Highly Available Queues

If your RabbitMQ broker consists of a single node, then a failure of that node will cause downtime, temporary unavailability of service, and potentially loss of messages (especially non-persistent messages held by non-durable queues). You could publish all messages persistent, to durable queues, but even then, due to buffering there is an amount of time between the message being sent and the message being written to disk and fsync'd. Using publisher confirms is one means to ensure the client understands which messages have been written to disk, but even so, you may not wish to suffer the downtime and inconvenience of the unavailability of service caused by a node failure, or the performance degradation of having to write every message to disk.
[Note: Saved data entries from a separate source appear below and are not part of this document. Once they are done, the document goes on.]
/-- The checks of R195 row 4 that the words decide, per instruction. Events are well formed. -/
def Instr.wf : Instr → Bool
  | .nop | .br _ | .bcc _ _ | .bmz _ | .bmnz _ | .bmall _ | .call _ | .ret | .exit | .yield
  | .uiret | .bkpt _ | .setm _ => true
  | .jmpr b => uSrc b
  | .jmprLink a b => u2 a b
  | .sadd a b c | .ssub a b c | .smul a b c | .smulh a b c | .sand a b c | .sor a b c | .sxor a b c
  | .sshl a b c | .sshr a b c | .ssra a b c | .smin a b c | .smax a b c | .ssel a b c
  | .kand a b c | .kor a b c | .kxor a b c => u3 a b c
  | .scmp b c | .regrp b c => uSrc b && uSrc c
  | .smov a b | .sclz a b | .spopc a b | .knot a b | .kmov a b | .kpop a b | .kfirst a b
  | .spresz a b => u2 a b
  | .sli a _ | .sliZ a _ => uDst a
  | .sliHi a _ => sReg a
  | .setmSrc b | .setmCc b | .syswrUictl b | .syswrResinj b | .whalt b | .whaltRes b | .mwait b
  | .odel b => uSrc b
  | .setmPart m lit => m != 0#6 && lit &&& ~~~(modeMask m) == 0#32
  | .getm a | .getmCc a | .mclose a => uDst a
  | .sysrd a i => uDst a && sysRead i
  | .syswr i b => sysWrite i && uSrc b
  | .svc _ b c => vGroup 8 b && vGroup 4 c
  | .vadd a b c | .vsub a b c | .vmul a b c | .vmulh a b c | .vand a b c | .vor a b c | .vxor a b c
  | .vshl a b c | .vshr a b c | .vmin a b c | .vmax a b c | .vfadd a b c | .vfsub a b c
  | .vfmul a b c | .vfmin a b c | .vfmax a b c | .vfdiv a b c | .vfscale a b c | .vshfl a b c
  | .vsel a b c _ => v3 a b c
  | .vaddLit a b _ | .vsubLit a b _ | .vmulLit a b _ | .vmulhLit a b _ | .vandLit a b _
  | .vorLit a b _ | .vxorLit a b _ | .vshlLit a b _ | .vshrLit a b _ | .vminLit a b _
  | .vmaxLit a b _ => v2 a b
  | .vmad a b c e | .vfma _ _ a b c e => v3 a b c && vSrc e
  | .vabs a b | .vneg a b | .vmov a b | .vclz a b | .vpopc a b | .vbrev a b | .vfsqrt a b
  | .vfrcp a b | .vfrsq a b | .vfexp2 a b | .vflog2 a b | .vfclass a b | .vfrnd a b
  | .vmatch a b => v2 a b
  | .vcmp _ _ b c | .vfcmp _ _ b c => vSrc b && vSrc c
  | .vbcast a b => vDst a && uSrc b
  | .vbfe a b pos len => v2 a b && len != 0#7 && pos.toNat + len.toNat ≤ 64
  | .vbfi a b c pos len => v3 a b c && len != 0#7 && pos.toNat + len.toNat ≤ 64
  | .vmovLit a _ => vDst a
  | .vcvt a b t => v2 a b && !t.packed
  | .vpack a b c fmt scaled =>
      vDst a && vGroup fmt.elems b && (if scaled then fmt.scalable && vSrc c else c == 0#8)
  | .vunpk a b c fmt scaled =>
      vGroup fmt.elems a && vSrc b && (if scaled then fmt.scalable && vSrc c else c == 0#8)
  | .vshflx kind _ w d a b c =>
      v2 a b && segOk w &&
        (match kind with
         | .idx => vSrc c && d == 0#5
         | .up | .down => c == 0#8
         | .xor | .bcast => c == 0#8 && d.toNat < 2 ^ w.toNat)
  | .vred _ w u a b => vSrc b && segOk w && (if u then uDst a && w == 5#3 else vDst a)
  | .vscan _ w _ a b => v2 a b && segOk w
  | .ld a b c x => laneLoad false a b c x
  | .st a b c x => laneStore false a b c x
  | .lds a b c x => laneLoad true a b c x && x.policy == 0#2
  | .sts a b c x => laneStore true a b c x && x.policy == 0#2
  | .ldu a b c x => (sReg a || a == 0xFF#8) && uniBase b c && !MBase.sp b && x.width != .b128 && x.wf true false
  | .stu a b c x => uSrc a && uniBase b c && !MBase.sp b && x.width != .b128 && x.wf false true
  | .xlat _ b | .xlatW _ b => uSrc b
  | .xinv _ | .fenceAcq _ | .fenceRel _ | .fenceFull _ => true
  | .fencex p c => p != 7#3 && c != 7#3 && p != c
  | .atomuAdd a b x | .atomuMin a b x | .atomuMax a b x | .atomuAnd a b x
  | .atomuOr a b x | .atomuXor a b x => atomuWf false false a b x
  | .atomuFadd a b x => atomuWf true false a b x
  | .atomuAddRet a b x | .atomuMinRet a b x | .atomuMaxRet a b x
  | .atomuAndRet a b x | .atomuOrRet a b x | .atomuXorRet a b x => atomuWf false true a b x
  | .atomuFaddRet a b x => atomuWf true true a b x
  | .stag a b x => vDst a && vSrcN 2 b && x.wf true false
  | .stagset a b c x => vDst a && vSrcN 2 b && vSrc c && x.wf false true
  | .staginv b x => vSrc b && x.wf false true
  | .atomAdd a b c x | .atomMin a b c x | .atomMax a b c x | .atomAnd a b c x
  | .atomOr a b c x | .atomXor a b c x => atomWf false a b c x
  | .atomFadd a b c x => atomWf true a b c x
  | .atomAddRet a b c x | .atomMinRet a b c x | .atomMaxRet a b c x
  | .atomAndRet a b c x | .atomOrRet a b c x | .atomXorRet a b c x => atomRetWf false a b c x
  | .atomFaddRet a b c x => atomRetWf true a b c x
  | .cadd a b c x => laneCtr (vSrcN 2 a) b c false true x
  | .cfadd a b c x => laneCtr (vGroup 2 a) b c true true x
  | .cread a b c x => laneCtr (vDstN 2 a) b c true false x
  | .cinit a b c x => laneCtr (vSrcN 2 a) b c false true x
  | .cbrkAband b c x | .cbrkFault b c x => laneCtr true b c false true x
  | .cwait a b c x | .cpoll a b c x => sReg a && uniBase b c && ctrWf true false x
  | .cwaitCont a b c x => sReg a && mBase b && !MBase.uoff b && uSrc c && ctrWf true false x
  | .tld s b c x =>
      tileSel s && mBase b && MBase.uoff b && !MBase.wide b && sReg c && x.width == .b128 &&
        x.wf true false && (!MBase.sp b || x.policy == 0#2)
  | .tst s b c x =>
      tileSel s && mBase b && MBase.uoff b && !MBase.wide b && sReg c && x.width == .b128 &&
        x.wf false true && (!MBase.sp b || x.policy == 0#2)
  | .tzero s => tileSel s
  | .tmovv a b i _ n =>
      vGroup 4 a && tileCode b && i.toNat + 2 ^ n.toNat ≤ 128 && a.toNat + 4 * 2 ^ n.toNat ≤ 240
  | .vmovt a b i _ n =>
      tileCode a && vGroup 4 b && i.toNat + 2 ^ n.toNat ≤ 128 && b.toNat + 4 * 2 ^ n.toNat ≤ 240
  | .mma a b c fb ta tb _ => mmaWf a b c fb ta tb
  | .mmas a b c fb ta tb _ _ mt _ =>
      mmaWf a b c fb ta tb && mPanel b && mPanel c && !c.getLsbD 0 && mt.toNat + 0x58 != a.toNat
  | .tcvt a b c fmt scaled p _ _ isrc =>
      tileCode a && tileCode b && a != b && (if scaled then uSrc c && fmt.scalable else c == 0#8) &&
        (!isrc || fmt == .i8) && p.toNat % fmt.panels == 0
  | .tprune a b c fmt mq =>
      mPanel a && mPanel b && mPanel c && !b.getLsbD 0 && fmt.toNat ≤ 11 &&
        (fmt != 4#4 || !mq.getLsbD 0)
  | .tredmx a b b32 _ | .tredsm a b b32 =>
      vGroup 4 a && tileCode b && a.toNat + (if b32 then 16 else 4) ≤ 240
  | .tscl a b _ add => tileCode a && vGroup 4 b && b.toNat + (if add then 8 else 4) ≤ 240
  | .xcp p t x => sGroup 4 p && t.toNat ≤ 63 && x.wf
  | .xcpm p t g x => sGroup 4 p && t.toNat ≤ 63 && g.toNat ≤ 15 && x.wf
  | .xgat p v _ x => sGroup 4 p && vSrc v && x.wf
  | .xcoll p d x => sGroup 4 p && uSrc d && x.wf
  | .xtmplTmpl i c x => i.toNat ≤ 63 && uSrc c && x.wf
  | .xtmplGrp i c x => i.toNat ≤ 15 && uSrc c && x.wf
  | .crwave a b x | .crwaveProc a b x | .crgrid a b x | .nmfind a b _ x => u2 a b && x.wf
  | .crwaveAttr a b c x => u2 a b && uSrc c && x.wf
  | .pnew a b c x => sGroup 2 a && uSrc b && uSrc c && x.wf
  | .psend a b c x => u2 a b && sGroup 8 c && x.wf
  | .precv a b x | .precvTry a b x => sGroup 8 a && uSrc b && x.wf true false
  | .wsnew a x | .tmnew a x => uDst a && x.wf
  | .wsset a b c _ x | .wssetPort a b c _ x | .wssetTimer a b c _ x | .tmarm a b c _ x =>
      uSrc a && uSrc b && uSrc c && x.wf
  | .wswait a b x => u2 a b && x.wf true false
  | .tmstop a x => uSrc a && x.wf
  | .nmreg a b x | .nmregDel a b x => uSrc a && uSrc b && x.wf
  | .regrpWindowExpiry _ | .mmaComplete _ | .engineStart _ | .engineCompletion _ |
    .multicastMemberDelivery _ _ | .objectRequestReply _ _ | .accessCompletion _ _ |
    .downgradeCompletion _ | .homeCounterOperation _ _ | .homeReduction _ _ _ _ |
    .waiterWake _ _ _ | .uiCounterFire _ | .userInterruptEntry _ | .messageLanding _ |
    .journalCompletion _ _ | .grantMapping _ | .grantCopy _ | .waitSetEvaluation _ |
    .timerExpiry _ | .contextRefillDone _ | .hostWaiterFire _ _ _ _ _ | .kernelReplyRetry _ |
    .unassignedOpcode _ | .registerWrite _ _ _ | .leaseExpiry | .atsCompletion | .priResponse |
    .atsInvalidation | .codeCopyOnWrite | .downgradeMessage | .faultReply | .pendingFaultSend |
    .pendingBreakPerform | .svcBatchPendingWrite | .svcReply | .wavePlacement | .eviction |
    .preemption | .teamSave | .teamReload | .priorityAgeing | .rootPortLaunch | .teamPlacement |
    .pairComparison | .codeObjectLoad | .rowActivationAlert | .backoffWindowEnd |
    .periodicRefresh | .scrubWriteback | .patrolScrub | .aliasEntryWrite | .apertureAdd |
    .apertureRead | .apertureWindowEnable | .apertureWindowDisable | .hostWaiterArm |
    .hostWaiterDisarm | .hostWaiterFiredClear | .hostHdmWrite | .hostHdmRead |
    .commandWindowWrite | .hostLinkDown | .functionLevelReset | .oczerLinkFailure |
    .d3PathTimeout | .mediaDecode | .mediaEncode | .mediaReset | .mediaRowReport |
    .mediaRelcWake | .mediaJobComplete | .readinessReport | .slackMonitor | .clusterRetirement |
    .fieldTestResult | .firmwareImageUpdate | .spdmGetVersion | .spdmGetCapabilities |
    .spdmNegotiateAlgorithms | .spdmGetDigests | .spdmGetCertificate | .spdmChallenge |
    .spdmGetMeasurements | .spdmKeyExchange | .spdmFinish | .powerCapWrite | .thermalTrip |
    .deviceReset | .hostLinkUp | .oczerLinkRecovery | .ethernetLinkFailure |
    .retransmissionTimerExpiry | .peerDomainAccess => true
You could use a cluster of RabbitMQ nodes to construct your RabbitMQ broker. This will be resilient to the loss of individual nodes in terms of the overall availability of service, but some important caveats apply: whilst exchanges and bindings survive the loss of individual nodes, queues and their messages do not. This is because a queue and its contents reside on exactly one node, thus the loss of a node will render its queues unavailable.

You could use an active/passive pair of nodes such that should one node fail, the passive node will be able to come up and take over from the failed node. This can even be combined with clustering. Whilst this approach ensures that failures are quickly detected and recovered from, there can be reasons why the passive node can take a long time to start up, or potentially even fail to start. This can cause at best, temporary unavailability of queues which were located on the failed node.

To solve these various problems, we have developed active/active high availability for queues. This works by allowing queues to be mirrored on other nodes within a RabbitMQ cluster. The result is that should one node of a cluster fail, the queue can automatically switch to one of the mirrors and continue to operate, with no unavailability of service. This solution still requires a RabbitMQ cluster, which means that it will not cope seamlessly with network partitions within the cluster and, for that reason, is not recommended for use across a WAN (though of course, clients can still connect from as near and as far as needed).

Mirrored Queue Behaviour

In normal operation, for each mirrored-queue, there is one master and several slaves, each on a different node. The slaves apply the operations that occur to the master in exactly the same order as the master and thus maintain the same state. All actions other than publishes go only to the master, and the master then broadcasts the effect of the actions to the slaves. Thus clients consuming from a mirrored queue are in fact consuming from the master.

Should a slave fail, there is little to be done other than some bookkeeping: the master remains the master and no client need take any action or be informed of the failure. Note that slave failures may not be detected immediately and the interruption of the per-connection flow control mechanism can delay message publication. The details are described here.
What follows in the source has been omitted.